TASK ITEM
Write down, unchanged, the entries from the first line through the line holding "decide ((img.suspects.map (·.lba)).Nodup)". Include no other line.

DATA EXCERPTS
-- ==== Sys2Proof/Machine/Store.lean ====
section
/-! DEFINITION. Machine/Store.lean: images, commits, the start-up load and PREPARE (chapter 9). -/

namespace Sys2Proof.Machine

open Sys2Proof

/-! ## Images (R166, R167) -/

/-- P as the part holds it. -/
def Media.capacity (m : Media) : Nat := m.cap.getD 0

/-- A RESERVED spare is saved as FREE (R12, R166). -/
def SpareState.saved : SpareState → SpareState
  | .free | .reserved => .free
  | .mapped => .mapped
  | .retired => .retired

/-- The image of the tables as they stand, with a generation (R170). -/
def Trans.image (t : Trans) (p g : Nat) : Image :=
  { p := p, s := t.spareCount, l := t.blocks, gen := g, remap := t.remap, spares := t.spares.map SpareState.saved,
    suspects := t.suspects }

/-- The eight blocks of an image (R166). -/
def imageBlocks (img : Image) : List BlockData := (List.range Config.copyBlocks).map (BlockData.table img)

/-- The image whose eight blocks were read; none when they fail the check code (R166, R167 test 2). -/
def imageOf (l : List BlockData) : Option Image :=
  match l with
  | .table img _ :: _ => if l = imageBlocks img then some img else none
  | .words _ :: _ => none
  | [] => none

/-- Strictly ascending LBA order (R4). -/
def ascending : List RemapEntry → Bool
  | [] => true
  | [_] => true
  | x :: y :: l => decide (x.lba < y.lba) && ascending (y :: l)

/-- Tests 4 to 8 of R167. -/
def imageSound (img : Image) : Bool :=
  decide (16 ≤ img.s) && decide (img.s ≤ 256) && (img.l + img.s + 16 == img.p)
    && decide (1 ≤ img.gen) && decide (img.gen ≤ Config.lastGeneration)
    && decide (img.remap.length ≤ img.s) && ascending img.remap
    && img.remap.all (fun r => decide (r.lba < img.l) && decide (r.spare < img.s))
    && decide ((img.remap.map (·.spare)).Nodup)
    && (img.spares.length == img.s)
    && img.remap.all (fun r => img.spares[r.spare]? == some .mapped)
    && (List.range img.s).all (fun i => img.spares[i]? != some .mapped || img.remap.any (·.spare == i))
    && img.spares.all (· != .reserved)
    && decide (img.suspects.length ≤ Config.suspectPlaces) && img.suspects.all (fun x => decide (x.lba < img.l))
    && decide ((img.suspects.map (·.lba)).Nodup)

/-- The image of a copy read in full, if it passes every test but perhaps that of the capacity (R167). -/
def readImage (l : List BlockData) : Option Image := (imageOf l).filter imageSound

/-! ## TABLE jobs -/

/-- The WRITE of block k of a copy (R170, R180). -/
def Ev.tableWrite (e : Ev) (c : Copy) (k : Nat) : Ev :=
  e.addJob (newJob .table .store .write (.pba (copyBlock e.media.capacity c k)) (some (.image k)))

/-- The READ of block k of a copy (R177). -/
def Ev.tableRead (e : Ev) (c : Copy) (k : Nat) : Ev :=
  e.addJob (newJob .table .store .read (.pba (copyBlock e.media.capacity c k)) (some (.image k)))

/-! ## Commits (R170 to R174) -/

/-- A commit may start (R170). -/
def State.commitDue (s : State) : Bool :=
  s.store.dirty && s.store.commit.isNone && s.store.prep.isNone
    && (s.store.run == .ready || (s.store.run == .quiesce && !s.store.discarded))
    && !s.store.retryTimer && decide (s.store.newestGen < Config.lastGeneration)

/-- The active repair in COMMIT_WAIT, whose update stands in the snapshot of the commit that starts: it waits for the end of
that commit (R146, R172, R173; log 31, since R170 says that it does not wait for this commit). -/
def Rpr.cover (r : Rpr) : Rpr :=
  { r with active := r.active.map (fun a => if a.step = .commitWait then { a with covered := true } else a) }

/-- The starting event of a commit (R170). -/
def Ev.commitStart (e : Ev) : Ev :=
  let g := e.store.newestGen + 1
  let c := e.store.target
  Ev.tableWrite
    { e with
      store := { e.store.setCopy c .inWrite with
        staging := imageBlocks (e.trans.image e.media.capacity g)
        dirty := false
        commit := some { target := c, gen := g, block := 0 } }
      rpr := e.rpr.cover }
    c 0

/-- COMMIT_START (R170). -/
def Ev.commitStart? (e : Ev) : Option Ev := if e.toState.commitDue then some e.commitStart else none

/-- A repair in COMMIT_WAIT ends when wait says so of its record (R146). -/
def Ev.endCommitWait (e : Ev) (wait : ActiveRepair → Bool) : Ev :=
  match e.rpr.queue, e.rpr.active with
  | x :: _, some a => if a.step = .commitWait && wait a then e.repairMapped x else e
  | _, _ => e

/-- A commit ends with all writes GOOD (R172). -/
def Ev.commitGood (e : Ev) (c : Commit) : Ev :=
  let e1 : Ev := { e with store := { e.store.setCopy c.target (.valid c.gen) with commit := none, atRisk := false } }
  (e1.notice (.tableCommitted c.gen c.target)).endCommitWait (·.covered)

/-- A commit ends by a write fault (R173). -/
def Ev.commitFault (e : Ev) (c : Commit) : Ev :=
  let e1 : Ev :=
    { e with store := { e.store.setCopy c.target .invalid with
        commit := none, dirty := true, atRisk := true, retryTimer := true } }
  (e1.notice (.tableCommitFailed c.target)).endCommitWait (·.covered)

/-- Commits are stopped by the generation limit while a change waits (R146, R174). -/
def State.limitStands (s : State) : Bool :=
  s.store.dirty && decide (Config.lastGeneration ≤ s.store.newestGen)

/-- The active repair stands in COMMIT_WAIT. -/
def Rpr.waitsForCommit (r : Rpr) : Bool := !r.queue.isEmpty && r.active.any (·.step == .commitWait)

/-- At the generation limit TABLE_AT_RISK is set (R174) and a repair in COMMIT_WAIT is released (R146). -/
def Ev.genLimit? (e : Ev) : Option Ev :=
  if e.toState.limitStands then
    if e.store.atRisk then
      if e.store.commit.isNone && e.rpr.waitsForCommit then some (e.endCommitWait (fun _ => true)) else none
    else some { e with store.atRisk := true }
  else none

/-! ## PREPARE (R179, R180) -/

/-- The image of one copy of a PREPARE (R180). -/
def Ev.prepareCopy (e : Ev) (c : Copy) (g : Nat) (a : Bool) : Ev :=
  Ev.tableWrite
    { e with store := { e.store.setCopy c .inWrite with
        staging := imageBlocks (e.trans.image e.media.capacity g)
        prep := some { copy := c, block := 0, aValid := a } } }
    c 0

/-- The activation of a PREPARE with spare count s (R179). -/
def Ev.prepareBegin (e : Ev) (s : Nat) : Ev :=
  let e1 := e.patrolOffPrepare
  let e2 := (e1.buf.slotsWith (·.st == .clean)).foldl Ev.freeSlot e1
  Ev.prepareCopy
    { e2 with
      trans := e2.trans.prepared e2.media.capacity s
      store := { e2.store with dirty := false, atRisk := false, retryTimer := false, copyA := .invalid,
                               copyB := .invalid } }
    .a 1 false

/-- The run state a PREPARE ends in: at once, or, in QUIESCE, as the return state (R180, R181). -/
def Store.runsIn (s : Store) (r : RunState) : Store :=
  if s.run = .quiesce then { s with ret := some r } else { s with run := r }

/-- The effects of Table 9-3 on the run state, the flags, S, L and the spares; the copies' statuses are set before. -/
def Ev.prepareEnds (e : Ev) (a b : Bool) : Ev :=
  if a || b then
    Ev.spareLowOnTables
      { e with store := { e.store.runsIn .ready with prep := none, dirty := !(a && b), atRisk := !(a && b) } }
  else
    { e with trans := e.trans.noTables
             store := { e.store.runsIn .unprepared with prep := none, dirty := false, atRisk := false } }

/-- The PREPARE command, unless a quiesce abandoned it, completes (Table 9-3). -/
def Ev.prepareCompletes (e : Ev) (st : Status) : Ev :=
  (e.cmd.tagsWith (fun r => r.op == some .prepare && r.st == .active)).foldl (fun e t => e.complete t st 0) e

/-- A copy of a PREPARE ends, VALID or not (R180). -/
def Ev.prepareCopyEnds (e : Ev) (p : Prep) (ok : Bool) : Ev :=
  match p.copy with
  | .a => Ev.prepareCopy { e with store.copyA := if ok then .valid 1 else .invalid } .b 2 ok
  | .b =>
    let e1 := Ev.prepareEnds { e with store.copyB := if ok then .valid 2 else .invalid } p.aValid ok
    e1.prepareCompletes (if p.aValid && ok then .good else .tableWriteFailed)

/-! ## The start-up load (R176 to R178) -/

/-- The run state becomes LOADING: the fault-line test of R121 and the beginning of the load (R176, R177). -/
def Ev.loadBegins (e : Ev) : Ev :=
  let e1 : Ev :=
    { e with store := { e.store with run := .loading, staging := []
                                     load := some { copy := .a, block := 0, candidate := none, mismatch := false } } }
  let e2 := if e1.gate.filter = .asserted then e1.tripInput .faultLine else e1
  e2.tableRead .a 0

/-- A usable unit (R176). -/
def unitUsable (p size : Nat) : Bool :=
  decide (Config.minCapacity ≤ p) && decide (p ≤ Config.maxCapacity) && size == Config.blockBytes

/-- A GOOD IDENTIFY (R103, R176). -/
def Ev.identified (e : Ev) (p size : Nat) : Ev :=
  let e1 : Ev := { e with media.identTimer := false, media.cap := some p }
  if unitUsable p size then e1.loadBegins else { e1 with store.run := .unitRejected }

/-- Tables are taken from an image of a copy (R178). -/
def Ev.loadTakes (e : Ev) (c : Copy) (img : Image) (v : Verdict) (stA stB : CopyStatus) (flags : Bool) : Ev :=
  let e1 : Ev :=
    { e with trans := e.trans.ofImage img
             store := { e.store with run := .ready, load := none, copyA := stA, copyB := stB, dirty := flags,
                                     atRisk := flags } }
  (e1.notice (.loadResult v c img.gen)).spareLowOnTables

/-- No tables are taken (R178). -/
def Ev.loadTakesNone (e : Ev) (v : Verdict) : Ev :=
  Ev.notice
    { e with store := { e.store with run := .unprepared, load := none, copyA := .invalid, copyB := .invalid,
                                     dirty := false, atRisk := false } }
    (.loadResult v .a 0)

/-- The decision of the load (Table 9-2). -/
def Ev.loadDecides (e : Ev) (a b : Option Image) (mismatch : Bool) : Ev :=
  match a, b with
  | some x, some y =>
    if x.gen < y.gen then e.loadTakes .b y .both (.valid x.gen) (.valid y.gen) false
    else if y.gen < x.gen then e.loadTakes .a x .both (.valid x.gen) (.valid y.gen) false
    else e.loadTakes .a x .oneCopy (.valid x.gen) .invalid true
  | some x, none => e.loadTakes .a x .oneCopy (.valid x.gen) .invalid true
  | none, some y => e.loadTakes .b y .oneCopy .invalid (.valid y.gen) true
  | none, none => e.loadTakesNone (if mismatch then .sizeMismatch else .none)

/-- A copy has been read in full, with the image its tests found, or has failed a block (R177). -/
def Ev.copyRead (e : Ev) (l : Load) (img : Option Image) : Ev :=
  let good := img.filter (·.p == e.media.capacity)
  let mismatch := l.mismatch || (img.isSome && good.isNone)
  match l.copy with
  | .a =>
    Ev.tableRead
      { e with store := { e.store with
          staging := [], load := some { copy := .b, block := 0, candidate := good, mismatch := mismatch } } }
      .b 0
  | .b => e.loadDecides l.candidate good mismatch

/-- A block of the load was read GOOD, at any level (R177). -/
def Ev.loadBlock (e : Ev) (l : Load) (d : BlockData) : Ev :=
  let e1 : Ev := { e with store.staging := e.store.staging ++ [d] }
  if l.block + 1 < Config.copyBlocks then
    Ev.tableRead { e1 with store.load := some { l with block := l.block + 1 } } l.copy (l.block + 1)
  else e1.copyRead l (readImage e1.store.staging)

/-! ## Responses to TABLE ops -/

/-- A block of a commit was written GOOD (R171). -/
def Ev.commitBlock (e : Ev) (c : Commit) : Ev :=
  if c.block + 1 < Config.copyBlocks then
    Ev.tableWrite { e with store.commit := some { c with block := c.block + 1 } } c.target (c.block + 1)
  else e.commitGood c

/-- A block of a PREPARE was written GOOD (R180). -/
def Ev.prepareBlock (e : Ev) (p : Prep) : Ev :=
  if p.block + 1 < Config.copyBlocks then
    Ev.tableWrite { e with store.prep := some { p with block := p.block + 1 } } p.copy (p.block + 1)
  else e.prepareCopyEnds p true

/-- The outcome of a TABLE job (R171, R177, R180). -/
def Ev.tableOutcome (e : Ev) (o : JobOutcome) : Ev :=
  match o with
  | .retry _ => e
  | .good _ d =>
    match e.store.load, e.store.commit, e.store.prep with
    | some l, _, _ => e.loadBlock l d
    | none, some c, _ => e.commitBlock c
    | none, none, some p => e.prepareBlock p
    | none, none, none => e
  | .failed =>
    match e.store.load, e.store.commit, e.store.prep with
    | some l, _, _ => e.copyRead l none
    | none, some c, _ => e.commitFault c
    | none, none, some p => e.prepareCopyEnds p false
    | none, none, none => e

end Sys2Proof.Machine
end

SOLVED EXERCISE
-- ==== Sys2Proof/Machine/Store.lean ====
section
/-! DEFINITION. Machine/Store.lean: images, commits, the start-up load and PREPARE (chapter 9). -/

namespace Sys2Proof.Machine

open Sys2Proof

/-! ## Images (R166, R167) -/

/-- P as the part holds it. -/
def Media.capacity (m : Media) : Nat := m.cap.getD 0

/-- A RESERVED spare is saved as FREE (R12, R166). -/
def SpareState.saved : SpareState → SpareState
  | .free | .reserved => .free
  | .mapped => .mapped
  | .retired => .retired

/-- The image of the tables as they stand, with a generation (R170). -/
def Trans.image (t : Trans) (p g : Nat) : Image :=
  { p := p, s := t.spareCount, l := t.blocks, gen := g, remap := t.remap, spares := t.spares.map SpareState.saved,
    suspects := t.suspects }

/-- The eight blocks of an image (R166). -/
def imageBlocks (img : Image) : List BlockData := (List.range Config.copyBlocks).map (BlockData.table img)

/-- The image whose eight blocks were read; none when they fail the check code (R166, R167 test 2). -/
def imageOf (l : List BlockData) : Option Image :=
  match l with
  | .table img _ :: _ => if l = imageBlocks img then some img else none
  | .words _ :: _ => none
  | [] => none

/-- Strictly ascending LBA order (R4). -/
def ascending : List RemapEntry → Bool
  | [] => true
  | [_] => true
  | x :: y :: l => decide (x.lba < y.lba) && ascending (y :: l)

/-- Tests 4 to 8 of R167. -/
def imageSound (img : Image) : Bool :=
  decide (16 ≤ img.s) && decide (img.s ≤ 256) && (img.l + img.s + 16 == img.p)
    && decide (1 ≤ img.gen) && decide (img.gen ≤ Config.lastGeneration)
    && decide (img.remap.length ≤ img.s) && ascending img.remap
    && img.remap.all (fun r => decide (r.lba < img.l) && decide (r.spare < img.s))
    && decide ((img.remap.map (·.spare)).Nodup)
    && (img.spares.length == img.s)
    && img.remap.all (fun r => img.spares[r.spare]? == some .mapped)
    && (List.range img.s).all (fun i => img.spares[i]? != some .mapped || img.remap.any (·.spare == i))
    && img.spares.all (· != .reserved)
    && decide (img.suspects.length ≤ Config.suspectPlaces) && img.suspects.all (fun x => decide (x.lba < img.l))
    && decide ((img.suspects.map (·.lba)).Nodup)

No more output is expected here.